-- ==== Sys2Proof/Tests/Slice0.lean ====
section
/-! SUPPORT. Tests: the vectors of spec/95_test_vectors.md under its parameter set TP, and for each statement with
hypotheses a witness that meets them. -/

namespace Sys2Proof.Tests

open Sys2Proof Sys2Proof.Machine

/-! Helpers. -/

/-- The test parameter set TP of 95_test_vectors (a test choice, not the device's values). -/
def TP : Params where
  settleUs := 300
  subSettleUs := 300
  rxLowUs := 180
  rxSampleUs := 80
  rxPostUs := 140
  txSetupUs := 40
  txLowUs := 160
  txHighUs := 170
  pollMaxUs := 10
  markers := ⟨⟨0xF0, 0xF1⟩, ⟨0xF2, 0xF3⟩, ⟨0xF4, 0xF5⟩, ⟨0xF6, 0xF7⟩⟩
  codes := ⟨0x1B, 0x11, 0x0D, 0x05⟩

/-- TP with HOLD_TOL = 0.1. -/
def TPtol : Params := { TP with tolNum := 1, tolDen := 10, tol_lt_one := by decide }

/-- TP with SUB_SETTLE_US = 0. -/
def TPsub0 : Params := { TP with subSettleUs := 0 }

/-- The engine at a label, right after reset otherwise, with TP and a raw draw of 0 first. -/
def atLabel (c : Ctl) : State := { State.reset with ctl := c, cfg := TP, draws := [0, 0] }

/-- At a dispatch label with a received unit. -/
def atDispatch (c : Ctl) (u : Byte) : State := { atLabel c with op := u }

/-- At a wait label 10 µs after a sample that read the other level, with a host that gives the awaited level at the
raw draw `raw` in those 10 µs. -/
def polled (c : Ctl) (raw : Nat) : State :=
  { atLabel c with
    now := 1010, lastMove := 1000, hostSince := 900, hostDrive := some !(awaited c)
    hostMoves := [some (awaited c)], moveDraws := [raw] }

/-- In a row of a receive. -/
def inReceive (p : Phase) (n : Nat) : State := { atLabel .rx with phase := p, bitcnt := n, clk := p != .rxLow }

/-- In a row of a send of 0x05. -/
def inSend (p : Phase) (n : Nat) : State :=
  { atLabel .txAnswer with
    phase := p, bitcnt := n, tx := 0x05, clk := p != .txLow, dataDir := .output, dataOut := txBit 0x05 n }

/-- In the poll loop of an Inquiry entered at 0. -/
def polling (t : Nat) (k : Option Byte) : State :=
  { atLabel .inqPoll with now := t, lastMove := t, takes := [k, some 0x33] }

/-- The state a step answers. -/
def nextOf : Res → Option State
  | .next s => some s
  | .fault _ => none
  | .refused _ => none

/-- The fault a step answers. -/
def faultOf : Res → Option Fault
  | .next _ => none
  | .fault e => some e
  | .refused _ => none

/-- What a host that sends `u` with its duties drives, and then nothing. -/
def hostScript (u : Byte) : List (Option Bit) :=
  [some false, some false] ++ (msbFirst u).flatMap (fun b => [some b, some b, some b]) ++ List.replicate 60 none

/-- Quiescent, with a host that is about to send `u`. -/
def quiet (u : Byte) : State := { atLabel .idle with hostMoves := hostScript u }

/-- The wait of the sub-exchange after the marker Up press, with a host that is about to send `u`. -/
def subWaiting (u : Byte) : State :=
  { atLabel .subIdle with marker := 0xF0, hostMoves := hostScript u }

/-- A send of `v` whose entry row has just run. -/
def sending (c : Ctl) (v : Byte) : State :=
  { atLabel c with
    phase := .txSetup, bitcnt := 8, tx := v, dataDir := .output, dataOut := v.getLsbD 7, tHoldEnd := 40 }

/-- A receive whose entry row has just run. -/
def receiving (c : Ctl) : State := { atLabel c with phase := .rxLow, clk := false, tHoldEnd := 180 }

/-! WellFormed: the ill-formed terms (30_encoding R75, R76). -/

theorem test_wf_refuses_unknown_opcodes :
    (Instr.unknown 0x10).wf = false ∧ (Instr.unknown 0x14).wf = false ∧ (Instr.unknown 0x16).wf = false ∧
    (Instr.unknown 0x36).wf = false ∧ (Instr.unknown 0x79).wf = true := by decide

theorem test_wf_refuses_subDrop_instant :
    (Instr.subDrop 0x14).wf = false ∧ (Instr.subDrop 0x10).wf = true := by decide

■ ■ ■ ■ ■

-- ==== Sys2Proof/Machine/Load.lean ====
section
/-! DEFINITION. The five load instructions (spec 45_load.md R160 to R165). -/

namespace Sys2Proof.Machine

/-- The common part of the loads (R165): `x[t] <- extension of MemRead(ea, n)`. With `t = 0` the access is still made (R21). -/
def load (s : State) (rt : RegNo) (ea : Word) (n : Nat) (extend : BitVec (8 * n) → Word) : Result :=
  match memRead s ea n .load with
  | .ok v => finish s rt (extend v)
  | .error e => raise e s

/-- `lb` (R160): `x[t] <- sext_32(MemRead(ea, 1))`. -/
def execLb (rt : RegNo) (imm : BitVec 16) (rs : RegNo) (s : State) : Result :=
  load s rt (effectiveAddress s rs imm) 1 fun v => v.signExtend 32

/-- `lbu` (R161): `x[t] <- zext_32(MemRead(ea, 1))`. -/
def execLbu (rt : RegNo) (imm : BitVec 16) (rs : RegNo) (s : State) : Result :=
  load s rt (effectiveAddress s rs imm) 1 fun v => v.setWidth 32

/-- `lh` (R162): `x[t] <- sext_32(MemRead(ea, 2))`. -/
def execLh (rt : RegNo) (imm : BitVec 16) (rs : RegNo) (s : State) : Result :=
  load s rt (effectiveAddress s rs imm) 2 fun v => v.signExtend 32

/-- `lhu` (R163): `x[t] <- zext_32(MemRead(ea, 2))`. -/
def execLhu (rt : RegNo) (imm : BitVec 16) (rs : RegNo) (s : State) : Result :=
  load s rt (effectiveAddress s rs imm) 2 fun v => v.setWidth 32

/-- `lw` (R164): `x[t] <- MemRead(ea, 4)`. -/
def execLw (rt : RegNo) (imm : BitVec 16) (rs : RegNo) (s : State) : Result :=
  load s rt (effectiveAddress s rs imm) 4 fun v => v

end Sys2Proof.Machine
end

■ ■ ■ ■ ■

Your goal: Answer with a number only: how many lines above include the word "reset"?

Output of the exercise: 2